Gugenberger and Schweidlenka do succeed in showing how many of the themes popularized by the counterculture and the Greens were articulated by far-right regroupments in Germany after 1945, such as the National Revolutionaries. Another significant continuity with pre-1933 “alternative” culture is the authoritarianism of some of the Eastern gurus, such as the Bhagwan and the Maharishi, who attracted wide followings in the 1970s and 1980s. Even more remarkable is the connection documented between far-right “shamanists” in Germany and the American Indian Movement (AIM), although the authors do not discuss how significant these connections were for AIM itself.
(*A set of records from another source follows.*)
/-! ### `State.addEvent` -/

@[simp] theorem State.addEvent_owner (s : State) (t : Dword) (cb x : Word) : (s.addEvent t cb x).owner = s.owner := rfl
@[simp] theorem State.addEvent_fault (s : State) (t : Dword) (cb x : Word) : (s.addEvent t cb x).fault = s.fault := rfl
@[simp] theorem State.addEvent_irqDepth (s : State) (t : Dword) (cb x : Word) : (s.addEvent t cb x).irqDepth = s.irqDepth := rfl
@[simp] theorem State.addEvent_ctx (s : State) (t : Dword) (cb x : Word) : (s.addEvent t cb x).ctx = s.ctx := rfl
@[simp] theorem State.addEvent_ai (s : State) (t : Dword) (cb x : Word) : (s.addEvent t cb x).ai = s.ai := rfl
@[simp] theorem State.addEvent_drv (s : State) (t : Dword) (cb x : Word) : (s.addEvent t cb x).drv = s.drv := rfl
@[simp] theorem State.addEvent_sbs (s : State) (t : Dword) (cb x : Word) : (s.addEvent t cb x).sbs = s.sbs := rfl
@[simp] theorem State.addEvent_mx (s : State) (t : Dword) (cb x : Word) : (s.addEvent t cb x).mx = s.mx := rfl
@[simp] theorem State.addEvent_ring (s : State) (t : Dword) (cb x : Word) : (s.addEvent t cb x).ring = s.ring := rfl
@[simp] theorem State.addEvent_chans (s : State) (t : Dword) (cb x : Word) : (s.addEvent t cb x).chans = s.chans := rfl
@[simp] theorem State.addEvent_coproc (s : State) (t : Dword) (cb x : Word) : (s.addEvent t cb x).coproc = s.coproc := rfl
@[simp] theorem State.addEvent_events (s : State) (t : Dword) (cb x : Word) : (s.addEvent t cb x).events = s.events ++ [⟨s.nextEvent, t, cb, x⟩] := rfl
@[simp] theorem State.addEvent_nextEvent (s : State) (t : Dword) (cb x : Word) : (s.addEvent t cb x).nextEvent = s.nextEvent + 1 := rfl
@[simp] theorem State.addEvent_vs (s : State) (t : Dword) (cb x : Word) : (s.addEvent t cb x).vs = s.vs := rfl
@[simp] theorem State.addEvent_mem (s : State) (t : Dword) (cb x : Word) : (s.addEvent t cb x).mem = s.mem := rfl
@[simp] theorem State.addEvent_cache (s : State) (t : Dword) (cb x : Word) : (s.addEvent t cb x).cache = s.cache := rfl
@[simp] theorem State.addEvent_race (s : State) (t : Dword) (cb x : Word) : (s.addEvent t cb x).race = s.race := rfl
@[simp] theorem State.addEvent_allocs (s : State) (t : Dword) (cb x : Word) : (s.addEvent t cb x).allocs = s.allocs := rfl
@[simp] theorem State.addEvent_output (s : State) (t : Dword) (cb x : Word) : (s.addEvent t cb x).output = s.output := rfl
@[simp] theorem State.addEvent_calls (s : State) (t : Dword) (cb x : Word) : (s.addEvent t cb x).calls = s.calls := rfl
@[simp] theorem State.addEvent_cmd (s : State) (t : Dword) (cb x : Word) : (s.addEvent t cb x).cmd = s.cmd := rfl
@[simp] theorem State.addEvent_res (s : State) (t : Dword) (cb x : Word) : (s.addEvent t cb x).res = s.res := rfl
@[simp] theorem State.addEvent_pending (s : State) (t : Dword) (cb x : Word) : (s.addEvent t cb x).pending = s.pending := rfl
@[simp] theorem State.addEvent_host (s : State) (t : Dword) (cb x : Word) : (s.addEvent t cb x).host = s.host := rfl
@[simp] theorem State.addEvent_lastRead (s : State) (t : Dword) (cb x : Word) : (s.addEvent t cb x).lastRead = s.lastRead := rfl
@[simp] theorem State.addEvent_oracle (s : State) (t : Dword) (cb x : Word) : (s.addEvent t cb x).oracle = s.oracle := rfl
@[simp] theorem State.addEvent_params (s : State) (t : Dword) (cb x : Word) : (s.addEvent t cb x).params = s.params := rfl

/-! ### `State.clientHolds` -/

@[simp] theorem State.clientHolds_owner (s : State) : s.clientHolds.owner = s.owner := rfl
@[simp] theorem State.clientHolds_fault (s : State) : s.clientHolds.fault = s.fault := rfl
@[simp] theorem State.clientHolds_irqDepth (s : State) : s.clientHolds.irqDepth = s.irqDepth := rfl
@[simp] theorem State.clientHolds_ctx (s : State) : s.clientHolds.ctx = s.ctx := rfl
@[simp] theorem State.clientHolds_ai (s : State) : s.clientHolds.ai = s.ai := rfl
@[simp] theorem State.clientHolds_drv (s : State) : s.clientHolds.drv = s.drv := rfl
@[simp] theorem State.clientHolds_sbs (s : State) : s.clientHolds.sbs = s.sbs := rfl
@[simp] theorem State.clientHolds_mx (s : State) : s.clientHolds.mx = s.mx := rfl
@[simp] theorem State.clientHolds_ring (s : State) : s.clientHolds.ring = s.ring := rfl
@[simp] theorem State.clientHolds_chans (s : State) : s.clientHolds.chans = s.chans := rfl
@[simp] theorem State.clientHolds_coproc (s : State) : s.clientHolds.coproc = { s.coproc with jobBusy := true, client := true } := rfl
@[simp] theorem State.clientHolds_events (s : State) : s.clientHolds.events = s.events := rfl
@[simp] theorem State.clientHolds_nextEvent (s : State) : s.clientHolds.nextEvent = s.nextEvent := rfl
@[simp] theorem State.clientHolds_vs (s : State) : s.clientHolds.vs = s.vs := rfl
@[simp] theorem State.clientHolds_mem (s : State) : s.clientHolds.mem = s.mem := rfl
@[simp] theorem State.clientHolds_cache (s : State) : s.clientHolds.cache = s.cache := rfl
@[simp] theorem State.clientHolds_race (s : State) : s.clientHolds.race = s.race := rfl
@[simp] theorem State.clientHolds_allocs (s : State) : s.clientHolds.allocs = s.allocs := rfl
@[simp] theorem State.clientHolds_output (s : State) : s.clientHolds.output = s.output := rfl
@[simp] theorem State.clientHolds_calls (s : State) : s.clientHolds.calls = s.calls := rfl
@[simp] theorem State.clientHolds_cmd (s : State) : s.clientHolds.cmd = s.cmd := rfl
@[simp] theorem State.clientHolds_res (s : State) : s.clientHolds.res = s.res := rfl
@[simp] theorem State.clientHolds_pending (s : State) : s.clientHolds.pending = s.pending := rfl
@[simp] theorem State.clientHolds_host (s : State) : s.clientHolds.host = s.host := rfl
@[simp] theorem State.clientHolds_lastRead (s : State) : s.clientHolds.lastRead = s.lastRead := rfl
@[simp] theorem State.clientHolds_oracle (s : State) : s.clientHolds.oracle = s.oracle := rfl
@[simp] theorem State.clientHolds_params (s : State) : s.clientHolds.params = s.params := rfl

/-! ### `State.acquired` -/

@[simp] theorem State.acquired_owner (s : State) : s.acquired.owner = s.owner := rfl
@[simp] theorem State.acquired_fault (s : State) : s.acquired.fault = s.fault := rfl
@[simp] theorem State.acquired_irqDepth (s : State) : s.acquired.irqDepth = s.irqDepth := rfl
@[simp] theorem State.acquired_ctx (s : State) : s.acquired.ctx = s.ctx := rfl
@[simp] theorem State.acquired_ai (s : State) : s.acquired.ai = s.ai := rfl
@[simp] theorem State.acquired_drv (s : State) : s.acquired.drv = s.drv := rfl
@[simp] theorem State.acquired_sbs (s : State) : s.acquired.sbs = s.sbs := rfl
@[simp] theorem State.acquired_mx (s : State) : s.acquired.mx = s.mx := rfl
@[simp] theorem State.acquired_ring (s : State) : s.acquired.ring = s.ring := rfl
@[simp] theorem State.acquired_chans (s : State) : s.acquired.chans = s.chans := rfl
@[simp] theorem State.acquired_coproc (s : State) : s.acquired.coproc = { s.coproc with jobBusy := true, client := false } := rfl
@[simp] theorem State.acquired_events (s : State) : s.acquired.events = s.events := rfl
@[simp] theorem State.acquired_nextEvent (s : State) : s.acquired.nextEvent = s.nextEvent := rfl
@[simp] theorem State.acquired_vs (s : State) : s.acquired.vs = s.vs := rfl
@[simp] theorem State.acquired_mem (s : State) : s.acquired.mem = s.mem := rfl
@[simp] theorem State.acquired_cache (s : State) : s.acquired.cache = s.cache := rfl
@[simp] theorem State.acquired_race (s : State) : s.acquired.race = s.race := rfl
@[simp] theorem State.acquired_allocs (s : State) : s.acquired.allocs = s.allocs := rfl
@[simp] theorem State.acquired_output (s : State) : s.acquired.output = s.output := rfl
@[simp] theorem State.acquired_calls (s : State) : s.acquired.calls = s.calls := rfl
@[simp] theorem State.acquired_cmd (s : State) : s.acquired.cmd = s.cmd := rfl
@[simp] theorem State.acquired_res (s : State) : s.acquired.res = s.res := rfl
@[simp] theorem State.acquired_pending (s : State) : s.acquired.pending = s.pending := rfl
@[simp] theorem State.acquired_host (s : State) : s.acquired.host = s.host := rfl
@[simp] theorem State.acquired_lastRead (s : State) : s.acquired.lastRead = s.lastRead := rfl
@[simp] theorem State.acquired_oracle (s : State) : s.acquired.oracle = s.oracle := rfl
@[simp] theorem State.acquired_params (s : State) : s.acquired.params = s.params := rfl

/-! ### `State.upload` -/

@[simp] theorem State.upload_owner (s : State) (out n : Nat) : (s.upload out n).owner = s.owner := rfl
@[simp] theorem State.upload_fault (s : State) (out n : Nat) : (s.upload out n).fault = s.fault := rfl
@[simp] theorem State.upload_irqDepth (s : State) (out n : Nat) : (s.upload out n).irqDepth = s.irqDepth := rfl
@[simp] theorem State.upload_ctx (s : State) (out n : Nat) : (s.upload out n).ctx = s.ctx := rfl
@[simp] theorem State.upload_ai (s : State) (out n : Nat) : (s.upload out n).ai = s.ai := rfl
@[simp] theorem State.upload_drv (s : State) (out n : Nat) : (s.upload out n).drv = s.drv := rfl
@[simp] theorem State.upload_sbs (s : State) (out n : Nat) : (s.upload out n).sbs = s.sbs := rfl
@[simp] theorem State.upload_mx (s : State) (out n : Nat) : (s.upload out n).mx = s.mx := rfl
@[simp] theorem State.upload_ring (s : State) (out n : Nat) : (s.upload out n).ring = s.ring := rfl
@[simp] theorem State.upload_chans (s : State) (out n : Nat) : (s.upload out n).chans = s.chans := rfl
@[simp] theorem State.upload_coproc (s : State) (out n : Nat) : (s.upload out n).coproc = { s.coproc with mem := Memory.put s.coproc.mem 0 (s.jobBlock out n) } := rfl
@[simp] theorem State.upload_events (s : State) (out n : Nat) : (s.upload out n).events = s.events := rfl
@[simp] theorem State.upload_nextEvent (s : State) (out n : Nat) : (s.upload out n).nextEvent = s.nextEvent := rfl
@[simp] theorem State.upload_vs (s : State) (out n : Nat) : (s.upload out n).vs = s.vs := rfl
@[simp] theorem State.upload_mem (s : State) (out n : Nat) : (s.upload out n).mem = s.mem := rfl
@[simp] theorem State.upload_cache (s : State) (out n : Nat) : (s.upload out n).cache = s.cache := rfl
@[simp] theorem State.upload_race (s : State) (out n : Nat) : (s.upload out n).race = s.race := rfl
@[simp] theorem State.upload_allocs (s : State) (out n : Nat) : (s.upload out n).allocs = s.allocs := rfl
@[simp] theorem State.upload_output (s : State) (out n : Nat) : (s.upload out n).output = s.output := rfl
@[simp] theorem State.upload_calls (s : State) (out n : Nat) : (s.upload out n).calls = s.calls := rfl
@[simp] theorem State.upload_cmd (s : State) (out n : Nat) : (s.upload out n).cmd = s.cmd := rfl
@[simp] theorem State.upload_res (s : State) (out n : Nat) : (s.upload out n).res = s.res := rfl
@[simp] theorem State.upload_pending (s : State) (out n : Nat) : (s.upload out n).pending = s.pending := rfl
@[simp] theorem State.upload_host (s : State) (out n : Nat) : (s.upload out n).host = s.host := rfl
@[simp] theorem State.upload_lastRead (s : State) (out n : Nat) : (s.upload out n).lastRead = s.lastRead := rfl
@[simp] theorem State.upload_oracle (s : State) (out n : Nat) : (s.upload out n).oracle = s.oracle := rfl
@[simp] theorem State.upload_params (s : State) (out n : Nat) : (s.upload out n).params = s.params := rfl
Further sections on the revival of old Germanic runes, on Carlos Casteneda, and on witchcraft revivals and shamanism fit into a similar pattern.
Perhaps the most interesting question raised by Gugenberger and Schweidlenka is the connection between these “New Age” currents, contemporary “high-tech” entrepreneurs, and the recycling of managerial ideology by New Age thought and practice. Here, the authors indicate, “esotericism becomes in some ways an egocentric stimulus for a new profit motive.” Of all the themes in their book that touch on contemporary reality, this one seems to be the most promising to make their point. Although they do not mention comparable subcultures in such places as Colorado and California, Gugenberger and Schweidlenka would have done well to answer more thoroughly their own question: is “New Age” ideology the forerunner of a new esoteric fascism? If such a case is to be made anywhere, it must be in the “New Age” movement’s success in influencing the vanguard of contemporary capitalist practice. If the history of the 1890-1933 period provides any important analogy, it must be that marginal ideologies from the fringes of society make their way into the mainstream by posing as “radical” what amounts to a restructuring of old hierarchies and practices, which can no longer win allegiance with dead or moribund ideologies. Mutter Erde, Magie und Politik documents a series of very well-heeled international “New Age” congresses, shamanic conventions, and spiritual workshops that were clearly neither staged nor attended by indigent hippies, to say the least. But lacking any broader analysis of the contemporary world, and unable to get beyond what amounts to a vast catalogue of examples (some of them very arresting), Gugenberger and Schweidlenka never synthesize some very suggestive, very disturbing, but very inconclusive connections.